[Data items]
-------------------------
/-- PADD raises DomainViolation on a second operand that is not admitted: its two checks may change places (42_point_ops.md R147). -/
theorem exec_padd_of_not_admits_right {s : State} {a : PtIdx} (hcfg : s.cfg = true) (hp : 0 < s.cp) (h : ¬ s.admits a)
    (pd b : PtIdx) :
    exec (.padd pd b a) s = s.conclude (commandWord 0x88000000 pd b a) (.error .domainViolation) := by
  rw [← encodeWord_padd, exec, execPadd, State.computing_of_cfg hcfg, State.domainCheck_comm, State.domainCheck_of_not_admits hp h]
  rfl

/-- With DVCHK = 0 every operand is admitted (42_point_ops.md R147). -/
theorem State.admits_of_dvchk {s : State} (h : s.dvchk = false) (i : PtIdx) : s.admits i := fun hd =>
  absurd (h.symm.trans hd) (by decide)

/-- A command whose computation does not raise `e` and whose write leaves FAULT as it is commits no code of `e`. -/
theorem State.conclude_map_fcode_ne {α : Type} {s t : State} {w : Word} {x : Except Raise α} {write : α → State} {e : Raise}
    (h : s.conclude w (x.map write) = .next t) (hf : s.fault = false) (ht : t.fault = true) (hx : x ≠ .error e)
    (hwrite : ∀ a, (write a).fault = s.fault) : t.fcode ≠ e.code := by
  cases x with
  | ok a => cases h; exact absurd ((hwrite a).symm.trans ht) (by simp [hf])
  | error e' =>
    obtain rfl : _ = t := Host.Outcome.next.inj ((State.conclude_error_of_clear hf w e').symm.trans h)
    exact fun hcode => hx (congrArg Except.error (Raise.code_injective hcode))

/-- The order scan has no fault of its own but the counter's (43_scalar_and_order.md R175, R176). -/
theorem orderScan_ne_domainViolation (c : Curve) (W : Nat) (g : Point) : orderScan c W g ≠ .error .domainViolation :=
  fun h => nomatch orderScan_error h nofun

/-- With DVCHK = 0 a configured group command ends as its computation does, and no computation raises DomainViolation. -/
theorem exec_group_fcode_ne {i : Instr} {s t : State} (hm : i.mnemonic ∈ Raise.raisedBy .domainViolation) (hcfg : s.cfg = true)
    (hf : s.fault = false) (hdv : s.dvchk = false) (h : exec i s = .next t) (ht : t.fault = true) :
    t.fcode ≠ Raise.code .domainViolation := by
  have hadm := State.admits_of_dvchk hdv
  cases i with
  | padd pd a b =>
    rw [exec_padd_of_admits hcfg (hadm a) (hadm b)] at h
    exact State.conclude_map_fcode_ne h hf ht (fun he => nomatch ecadd_error he) fun _ => rfl
  | pdbl pd ps =>
    rw [exec_pdbl_of_admits hcfg (hadm ps)] at h
    exact State.conclude_map_fcode_ne h hf ht (fun he => nomatch ecadd_error he) fun _ => rfl
  | smul pd rk ps =>
    rw [exec_smul_of_loop hcfg (hadm ps) (doubleAndAdd_smulLoop s.curve _ _ _)] at h
    exact State.conclude_map_fcode_ne h hf ht (fun he => nomatch smulLoop_error he) fun _ => rfl
  | pord rd ps =>
    rw [exec_pord_of_scan hcfg (hadm ps) rfl] at h
    exact State.conclude_map_fcode_ne h hf ht (orderScan_ne_domainViolation _ _ _) fun _ => rfl
  | _ => simp [Instr.mnemonic, Raise.raisedBy] at hm

/-- The commands of DomainViolation's row are computing commands (60_exceptions.md R232, R236). -/
theorem mem_notConfigured_of_mem_domainViolation : ∀ m ∈ Raise.raisedBy .domainViolation, m ∈ Raise.raisedBy .notConfigured := by
  decide

/-- With DVCHK = 0 no command commits DomainViolation's code (60_exceptions.md R236). -/
theorem fcode_ne_domainViolation {i : Instr} {s t : State} (hf : s.fault = false) (hdv : s.dvchk = false)
    (h : exec i s = .next t) (ht : t.fault = true) : t.fcode ≠ Raise.code .domainViolation := by
  intro hcode
  have hm : i.mnemonic ∈ Raise.raisedBy .domainViolation := mem_raisedBy_of_fcode hf h ht hcode nofun
  cases hcfg : s.cfg with
  | true => exact exec_group_fcode_ne hm hcfg hf hdv h ht hcode
  | false =>
    rw [exec_notConfigured (mem_notConfigured_of_mem_domainViolation _ hm) hcfg hf] at h
    cases h
    exact absurd (Raise.code_injective (e := .notConfigured) hcode) nofun

/-- Settles O52: the check comes before each command's computation, and no computation raises the check's fault. -/
theorem domainCheckComesFirst : Obligations.DomainCheckComesFirst := by
  unfold Obligations.DomainCheckComesFirst
  refine ⟨fun s pd rd rk a b hcfg hf hp hadm => ?_, fun i s t hf hdv h ht => fcode_ne_domainViolation hf hdv h ht⟩
  have hcommit := fun w => State.conclude_error_of_clear hf w .domainViolation
  exact ⟨(exec_padd_of_not_admits_left hcfg hp hadm pd b).trans (hcommit _),
    (exec_padd_of_not_admits_right hcfg hp hadm pd b).trans (hcommit _),
    (exec_pdbl_of_not_admits hcfg hp hadm pd).trans (hcommit _),
    (exec_smul_of_not_admits hcfg hp hadm pd rk).trans (hcommit _),
    (exec_pord_of_not_admits hcfg hp hadm rd).trans (hcommit _)⟩

/-! ## Illegal words: O9 -/

/-- With no fault pending, issuing an illegal word writes the fault registers and nothing else (60_exceptions.md R231, R237). -/
theorem issue_illegal {w : Word} {beat : Nat} {e : Reject} {s : State} (hd : decode w beat = .error e) (hf : s.fault = false) :
    issue w beat s = .next { s with fault := true, fcode := 1, fcmd := w } := by
  rw [issue_of_error hd hf, State.commitFault_of_clear hf, Raise.code]

/-- Settles O9: the word's units are taken in either receive state, and `issue` commits IllegalCommand. -/
theorem illegalWordCommitsIllegalCommand : Obligations.IllegalWordCommitsIllegalCommand := by
  unfold Obligations.IllegalWordCommitsIllegalCommand
  refine ⟨fun s w beat e rest hrx hf hb hu hd => ?_, fun s w beat e rest hrx hf hb hu hd => ?_⟩
  · rw [step_of_word hrx hu hb]
    exact issue_illegal hd hf
  · rw [step_of_beat hrx hu hb]
    exact issue_illegal hd hf

/-! ## The end of the faulted state: O11 -/

/-- A command that ends a pending fault is CLRF (60_exceptions.md R241). -/
theorem Effect.eq_clrf {i : Instr} {s t : State} (h : Effect i s t) (hs : s.fault = true) (ht : t.fault = false) : i = .clrf := by
  cases h with
  | raised e => simp at ht
  | cleared hi => exact hi
  | _ => exact absurd (hs.symm.trans ht) (by decide)

/-- A word whose issue ends a pending fault decodes to CLRF, and its issue is the return (60_exceptions.md R241). -/
theorem issue_ends_fault {w : Word} {beat : Nat} {s t : State} (h : issue w beat s = .next t) (hs : s.fault = true)
    (ht : t.fault = false) : decode w beat = .ok .clrf ∧ t = s.clearFault := by
  rcases issue_next h with ⟨-, rfl⟩ | ⟨e, hf, -, -⟩ | ⟨i, hd, -, hexec⟩
  · exact absurd (hs.symm.trans ht) (by decide)
  · exact absurd (hf.symm.trans hs) (by decide)
  · obtain rfl := (exec_effect hexec).eq_clrf hs ht
    cases hexec
    exact ⟨hd, rfl⟩

/-- The word of CLRF is followed by no beat (30_encoding.md R77). -/
theorem hasBeat_of_decode_clrf {w : Word} {beat : Nat} (hd : decode w beat = .ok .clrf) : Word.hasBeat w = false :=
  Bool.eq_false_iff.mpr fun hb => absurd (runsFaulted_of_hasBeat hb hd) (by decide)

theorem encodeWord_clrf : encodeWord .clrf = 0x18000000 := by decide

/-- Settles O11: of the six things a step can be, only the issue of a word that decodes to CLRF ends the fault; a core that awaits a beat
holds an LDR word. -/
theorem onlyClrfEndsFaultedState : Obligations.OnlyClrfEndsFaultedState := by
  unfold Obligations.OnlyClrfEndsFaultedState
  intro s t hok h hs ht
  rcases step_cases s with ⟨-, -, hstep⟩ | ⟨-, -, hstep⟩ | ⟨-, hstep⟩ | ⟨u, -, -, -, hstep⟩ | ⟨u, beat, rest, hrx, hu, -, -, hstep⟩
    | ⟨w, beat, rest, hrx, -, -, hstep⟩
  all_goals rw [hstep] at h
  · cases h
  · cases h
  · cases h
  · cases h
    exact absurd (hs.symm.trans ht) (by decide)
  · obtain ⟨hd, rfl⟩ := issue_ends_fault h hs ht
    rw [hasBeat_of_decode_clrf hd] at hu
    exact ⟨hrx, ⟨u, (encodeWord_of_decode hd).symm.trans encodeWord_clrf, hu⟩, rfl⟩
  · obtain ⟨hd, -⟩ := issue_ends_fault h hs ht
    have hbeat : Word.hasBeat w = true := by rwa [hrx] at hok
    exact absurd hbeat (by simp [hasBeat_of_decode_clrf hd])

end Sys2Proof.Machine

namespace Sys2Proof.Machine

/-! ## Completion: O26 -/

/-- Settles O26, by the case split over the commands in `exec_completes_or_waits`. -/
theorem everyCommandCompletesOrWaits : Obligations.EveryCommandCompletesOrWaits := by
  unfold Obligations.EveryCommandCompletesOrWaits
  exact exec_completes_or_waits

/-! ## The reset state: O16, O18 -/

/-- Settles O18, by the invariant's clauses in `State.resetAt_inv`. -/
theorem resetMeetsInvariant : Obligations.ResetMeetsInvariant := by
  unfold Obligations.ResetMeetsInvariant
  exact fun _ low high => State.resetAt_inv low high

@[simp] theorem State.reg_resetAt (W : Nat) (i : RegIdx) : (State.resetAt W).reg i = 0 := by simp [State.reg, State.resetAt]

@[simp] theorem State.pt_resetAt (W : Nat) (i : PtIdx) : (State.resetAt W).pt i = { inf := true, x := 0, y := 0 } := by
  simp [State.pt, State.resetAt]

/-- The reset state of `s`'s width with the units `us` on its channel and the host's side of the response channel as in `s`. -/
def State.resetWith (s : State) (us : List Nat) : State :=
  { State.resetAt s.width with units := us, ready := s.ready, sent := s.sent }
-------------------------
*WHAT IS REQUIRED*: Each line with the word "absurd" in the records above belongs in the result; copy all of them.

*EXERCISE OUTPUT*:
  absurd (h.symm.trans hd) (by decide)
  | ok a => cases h; exact absurd ((hwrite a).symm.trans ht) (by simp [hf])
    exact absurd (Raise.code_injective (e := .notConfigured) hcode) nofun
  | _ => exact absurd (hs.symm.trans ht) (by decide)
  · exact absurd (hs.symm.trans ht) (by decide)
  · exact absurd (hf.symm.trans hs) (by decide)
  Bool.eq_false_iff.mpr fun hb => absurd (runsFaulted_of_hasBeat hb hd) (by decide)
    exact absurd (hs.symm.trans ht) (by decide)
    exact absurd hbeat (by simp [hasBeat_of_decode_clrf hd])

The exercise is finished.